[Available data — start]
-- ==== Sys2Proof/Certificates/Slice0/Obligations.lean ====
section
/-!
DEFINITION. The statements for the provers, with the tables that say what each group of instructions does.
-/

namespace Sys2Proof.Spec

open Sys2Proof.Machine

/-! ### Integer instructions (R196 to R198, R175) -/

/-- ALU instructions on sA and B that write sD: the constructor and the value (R196). -/
def aluTable : List ((BitVec 4 → BitVec 4 → BitVec 1 → BitVec 6 → Instr) × (Word → Word → Word)) :=
  [(.add, fun x y => x + y), (.sub, fun x y => x - y), (.mul, fun x y => x * y),
   (.mulh, fun x y => BitVec.ofInt 64 (x.toInt * y.toInt / 2 ^ 64)), (.mulhu, fun x y => BitVec.ofNat 64 (x.toNat * y.toNat / 2 ^ 64)),
   (.div, fun x y => if y = 0 then BitVec.allOnes 64 else BitVec.ofInt 64 (x.toInt.tdiv y.toInt)),
   (.divu, fun x y => if y = 0 then BitVec.allOnes 64 else BitVec.ofNat 64 (x.toNat / y.toNat)),
   (.rem, fun x y => if y = 0 then x else x - BitVec.ofInt 64 (x.toInt.tdiv y.toInt) * y),
   (.remu, fun x y => if y = 0 then x else x - BitVec.ofNat 64 (x.toNat / y.toNat) * y),
   (.and, fun x y => x &&& y), (.or, fun x y => x ||| y), (.xor, fun x y => x ^^^ y),
   (.shl, fun x y => x <<< (y.toNat % 64)), (.shr, fun x y => x >>> (y.toNat % 64)),
   (.sha, fun x y => x.sshiftRight (y.toNat % 64)), (.rot, fun x y => x.rotateRight (y.toNat % 64)),
   (.min, fun x y => if x.toInt ≤ y.toInt then x else y), (.max, fun x y => if x.toInt ≤ y.toInt then y else x),
   (.minu, fun x y => if x.toNat ≤ y.toNat then x else y), (.maxu, fun x y => if x.toNat ≤ y.toNat then y else x),
   (.slt, fun x y => if x.toInt < y.toInt then 1 else 0), (.sltu, fun x y => if x.toNat < y.toNat then 1 else 0),
   (.seq, fun x y => if x = y then 1 else 0),
   (.addw, fun x y => ((x + y).setWidth 32).signExtend 64), (.subw, fun x y => ((x - y).setWidth 32).signExtend 64),
   (fun d a k b => .addx d a k b 0, fun x y => x + y), (fun d a k b => .addx d a k b 1, fun x y => x + 2 * y),
   (fun d a k b => .addx d a k b 2, fun x y => x + 4 * y), (fun d a k b => .addx d a k b 3, fun x y => x + 8 * y)]

/-- The number of zeros above the highest one of a word; 64 for 0. -/
def leadingZeros (x : Word) : Nat := ((List.range 64).find? (fun i => x.getLsbD (63 - i))).getD 64
/-- The number of zeros below the lowest one of a word; 64 for 0. -/
def trailingZeros (x : Word) : Nat := ((List.range 64).find? (fun i => x.getLsbD i)).getD 64
/-- The number of ones of a word. -/
def onesOf (x : Word) : Nat := ((List.range 64).filter (fun i => x.getLsbD i)).length
/-- The eight bytes of a word in reverse order. -/
def reversed (x : Word) : Word :=
  x.extractLsb' 0 8 ++ x.extractLsb' 8 8 ++ x.extractLsb' 16 8 ++ x.extractLsb' 24 8
    ++ x.extractLsb' 32 8 ++ x.extractLsb' 40 8 ++ x.extractLsb' 48 8 ++ x.extractLsb' 56 8
/-- A word with its low n bits sign-extended. -/
def signed (n : Nat) (x : Word) : Word := (x.setWidth n).signExtend 64
/-- A word with its low n bits zero-extended. -/
def unsigned (n : Nat) (x : Word) : Word := (x.setWidth n).setWidth 64

/-- Instructions on one register: the instruction, its size, its source, its destination, and the value (R175, R196, R197). -/
noncomputable def unaryTable (d a : BitVec 4) (v : BitVec 17) (n : BitVec 6) (w : BitVec 6) (u : BitVec 6) :
    List (Instr × Nat × BitVec 4 × (Word → Word)) :=
  [(.clz d a, 4, a, fun x => BitVec.ofNat 64 (leadingZeros x)), (.ctz d a, 4, a, fun x => BitVec.ofNat 64 (trailingZeros x)),
   (.popc d a, 4, a, fun x => BitVec.ofNat 64 (onesOf x)), (.bswap d a, 4, a, reversed),
   (.sext d a 0, 4, a, signed 8), (.sext d a 1, 4, a, signed 16), (.sext d a 2, 4, a, signed 32),
   (.zext d a 0, 4, a, unsigned 8), (.zext d a 1, 4, a, unsigned 16), (.zext d a 2, 4, a, unsigned 32),
   (.addi d a v, 4, a, fun x => x + v.signExtend 64), (.andi d a v, 4, a, fun x => x &&& v.signExtend 64),
   (.ori d a v, 4, a, fun x => x ||| v.signExtend 64), (.xori d a v, 4, a, fun x => x ^^^ v.signExtend 64),
   (.shli d a n, 4, a, fun x => x <<< n.toNat), (.shri d a n, 4, a, fun x => x >>> n.toNat),
   (.shai d a n, 4, a, fun x => x.sshiftRight n.toNat), (.roti d a n, 4, a, fun x => x.rotateRight n.toNat),
   (.bfx d a w n, 4, a, fun x => BitVec.ofNat 64 (x.toNat / 2 ^ n.toNat % 2 ^ (w.toNat + 1))),
   (.addi16 d u, 2, d, fun x => x + u.signExtend 64), (.shli16 d n, 2, d, fun x => x <<< n.toNat),
   (.shri16 d n, 2, d, fun x => x >>> n.toNat), (.shai16 d n, 2, d, fun x => x.sshiftRight n.toNat)]

/-- 16-bit instructions on sD and sA that write sD (R175). -/
noncomputable def alu16Table : List ((BitVec 4 → BitVec 4 → Instr) × (Word → Word → Word)) :=
  [(.add16, fun x y => x + y), (.sub16, fun x y => x - y), (.and16, fun x y => x &&& y), (.or16, fun x y => x ||| y),
   (.xor16, fun x y => x ^^^ y), (.shl16, fun x y => x <<< (y.toNat % 64)), (.shr16, fun x y => x >>> (y.toNat % 64)),
   (.sha16, fun x y => x.sshiftRight (y.toNat % 64))]

/-! ### Floating point (R199 to R201) -/

/-- Floating instructions on sA and B whose result is rounded once: the exact result from the rounding mode and the operands, with the
flags of the operation (R199). -/
def fltTable : List ((BitVec 4 → BitVec 4 → BitVec 1 → BitVec 6 → BitVec 1 → BitVec 3 → BitVec 1 → Instr)
    × (Nat → FVal → FVal → FVal × BitVec 5)) :=
  [(.fadd, fun m x y => FVal.add m x y), (.fsub, fun m x y => FVal.add m x y.negate), (.fmul, fun _ x y => FVal.mul x y),
   (.fdiv, fun _ x y => FVal.div x y)]

/-- STATUS is not poisoned where an RM field names its mode (R177, R405). -/
def modeClean (c : Core) (rm : BitVec 3) : Bool := rm != 4 || !c.poison.contains (0, 4096)

/-- Operand B of a floating instruction as a code of its format. -/
def fltOperand (c : Core) (k : BitVec 1) (b : BitVec 6) (t : BitVec 1) : Nat :=
  if k = 0 then fltCode t (c.valueOf b.toNat) else fltConst t b.toNat

/-- The core with a rounded result in sD and its flags added to STATUS. -/
def rounded (c : Core) (d : BitVec 4) (t : BitVec 1) (mode : Nat) (sat : BitVec 1) (r : FVal × BitVec 5) : Core :=
  let x := (fltFmt t).finish mode (sat == 1) r.1
  (c.put d.toNat (BitVec.ofNat 64 x.1)).orFlags (r.2 ||| x.2)

/-- The floating instructions on two codes that round nothing and set no flag: FMIN, FMAX, FCMP, FSGNJ, FSGNJN, FSGNJX (R199, R200). -/
def fltBitsTable (d a : BitVec 4) (k : BitVec 1) (b : BitVec 6) (t : BitVec 1) (cc : BitVec 2) : List (Instr × (Nat → Nat → Nat)) :=
  let f := fltFmt t
  let sign := 2 ^ f.signBit
  [(.fmin d a k b t, f.minmax false), (.fmax d a k b t, f.minmax true),
   (.fcmp d a k b t cc, fun x y => if FVal.cc cc.toNat (f.value x) (f.value y) then 1 else 0),
   (.fsgnj d a k b t, fun x y => x % sign + y / sign % 2 * sign),
   (.fsgnjn d a k b t, fun x y => x % sign + (1 - y / sign % 2) * sign),
   (.fsgnjx d a k b t, fun x y => x % sign + (x / sign + y / sign) % 2 * sign)]

/-! ### Branches (R167, R202 to R204) -/

/-- The B-format branches and their conditions (R202). -/
def branchTable : List ((BitVec 4 → BitVec 4 → BitVec 2 → BitVec 15 → Instr) × (Word → Word → Bool)) :=
  [(.beq, fun x y => decide (x = y)), (.bne, fun x y => decide (x ≠ y)), (.blt, fun x y => decide (x.toInt < y.toInt)),
   (.bge, fun x y => decide (y.toInt ≤ x.toInt)), (.bltu, fun x y => decide (x.toNat < y.toNat)),
   (.bgeu, fun x y => decide (y.toNat ≤ x.toNat))]

/-- The core after a branch that has completed: as after any instruction, with the target, if it is taken, behind the transfer queue with
count 2, with the annul count 2 if it annuls its slots, and with two delay slots to come (R204). -/
def branched (c : Core) (size : Nat) (target : Option Word) (annul : Bool) : Core :=
  { c.advance size with
    tq := (c.flow size).2 ++ (match target with | some t => [{ target := t, count := 2 }] | none => [])
    an := if annul then 2 else c.an
    delay := 2 }

/-! ### Control registers (R189 to R193) -/

/-- What CSRW, CSRS and CSRC write (R193): the constructor, its number, and the value from the old one and sA. -/
def csrTable : List ((BitVec 4 → BitVec 4 → BitVec 12 → Instr) × Nat) := [(.csrw, 1), (.csrs, 2), (.csrc, 3)]

/-- The access of a control register is permitted (R187, R193). -/
def csrAllowed (c : Core) (n : BitVec 12) : Bool :=
  csrAssigned n.toNat && (!csrSupervisor n.toNat || c.supervisor) && !c.poison.contains (0, 4096 + n.toNat)

end Sys2Proof.Spec

open Sys2Proof Sys2Proof.Machine Sys2Proof.Spec

/-- R196, R175: an ALU instruction writes its value to sD, reads its operands in order, changes nothing else and completes, whatever its
operands are (register or constant, ordinary register, queue or s0); a 16-bit one is that of 32 bits with sD as operand A and sA as operand B. -/
def Obligations.AluOfTwoOperands : Prop :=
  (∀ p ∈ aluTable, ∀ (d a : BitVec 4) (k : BitVec 1) (b : BitVec 6) (s : State),
    let rs := a.toNat :: regsB k b
    s.core.readsOk rs = true → (s.core.afterReads rs).writable d.toNat = true →
    exec (p.1 d a k b) s = .next (s.withCore
      (((s.core.afterReads rs).put d.toNat (p.2 (s.core.valueOf a.toNat) ((s.core.popped a.toNat).valueB k b))).advance 4)))
  ∧ (∀ p ∈ alu16Table, ∀ (d a : BitVec 4) (s : State),
    let rs := [d.toNat, a.toNat]
    s.core.readsOk rs = true → (s.core.afterReads rs).writable d.toNat = true →
    exec (p.1 d a) s = .next (s.withCore
      (((s.core.afterReads rs).put d.toNat (p.2 (s.core.valueOf d.toNat) ((s.core.popped d.toNat).valueOf a.toNat))).advance 2)))

/-- R196: MADD adds the product to sD; CMOV writes sA where B is not zero and nothing otherwise, and reads sD in both cases (R176; that
it does in the second is the model's reading, log 101). -/
def Obligations.AluOfThreeOperands : Prop :=
  ∀ (d a : BitVec 4) (k : BitVec 1) (b : BitVec 6) (s : State),
    let c := s.core
    let x := c.valueOf a.toNat
    let y := (c.popped a.toNat).valueB k b
    let rs := a.toNat :: regsB k b
    (c.readsOk (rs ++ [d.toNat]) = true → (c.afterReads (rs ++ [d.toNat])).writable d.toNat = true →
      exec (.madd d a k b) s = .next (s.withCore
        (((c.afterReads (rs ++ [d.toNat])).put d.toNat ((c.afterReads rs).valueOf d.toNat + x * y)).advance 4)))
    ∧ (c.readsOk (rs ++ [d.toNat]) = true → y ≠ 0 → (c.afterReads (rs ++ [d.toNat])).writable d.toNat = true →
      exec (.cmov d a k b) s = .next (s.withCore (((c.afterReads (rs ++ [d.toNat])).put d.toNat x).advance 4)))
    ∧ (c.readsOk (rs ++ [d.toNat]) = true → y = 0 →
      exec (.cmov d a k b) s = .next (s.withCore ((c.afterReads (rs ++ [d.toNat])).advance 4)))

/-- R196, R197 and R175: an instruction on one register writes its value to sD and completes, with no other effect; so does BFI, which replaces
a field of sD by the low bits of sA. -/
def Obligations.AluOfOneOperand : Prop :=
  ∀ (d a : BitVec 4) (v : BitVec 17) (n w u : BitVec 6) (s : State),
    let c := s.core
    (∀ p ∈ unaryTable d a v n w u, c.readable p.2.2.1.toNat = true → (c.popped p.2.2.1.toNat).writable d.toNat = true →
      exec p.1 s = .next (s.withCore
        (((c.popped p.2.2.1.toNat).put d.toNat (p.2.2.2 (c.valueOf p.2.2.1.toNat))).advance p.2.1)))
    ∧ (c.readsOk [a.toNat, d.toNat] = true → (c.afterReads [a.toNat, d.toNat]).writable d.toNat = true → n.toNat + w.toNat < 64 →
      ∃ r : Word, (∀ i, r.getLsbD i = if n.toNat ≤ i ∧ i ≤ n.toNat + w.toNat then (c.valueOf a.toNat).getLsbD (i - n.toNat)
          else ((c.popped a.toNat).valueOf d.toNat).getLsbD i)
        ∧ exec (.bfi d a w n) s = .next (s.withCore (((c.afterReads [a.toNat, d.toNat]).put d.toNat r).advance 4)))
[Available data — finish]
- Problem to solve
Please reproduce, exactly as written, the lines of the records from the first line through the one containing "[(.add, fun x".

- Task solution
-- ==== Sys2Proof/Certificates/Slice0/Obligations.lean ====
section
/-!
DEFINITION. The statements for the provers, with the tables that say what each group of instructions does.
-/

namespace Sys2Proof.Spec

open Sys2Proof.Machine

/-! ### Integer instructions (R196 to R198, R175) -/

/-- ALU instructions on sA and B that write sD: the constructor and the value (R196). -/
def aluTable : List ((BitVec 4 → BitVec 4 → BitVec 1 → BitVec 6 → Instr) × (Word → Word → Word)) :=
  [(.add, fun x y => x + y), (.sub, fun x y => x - y), (.mul, fun x y => x * y),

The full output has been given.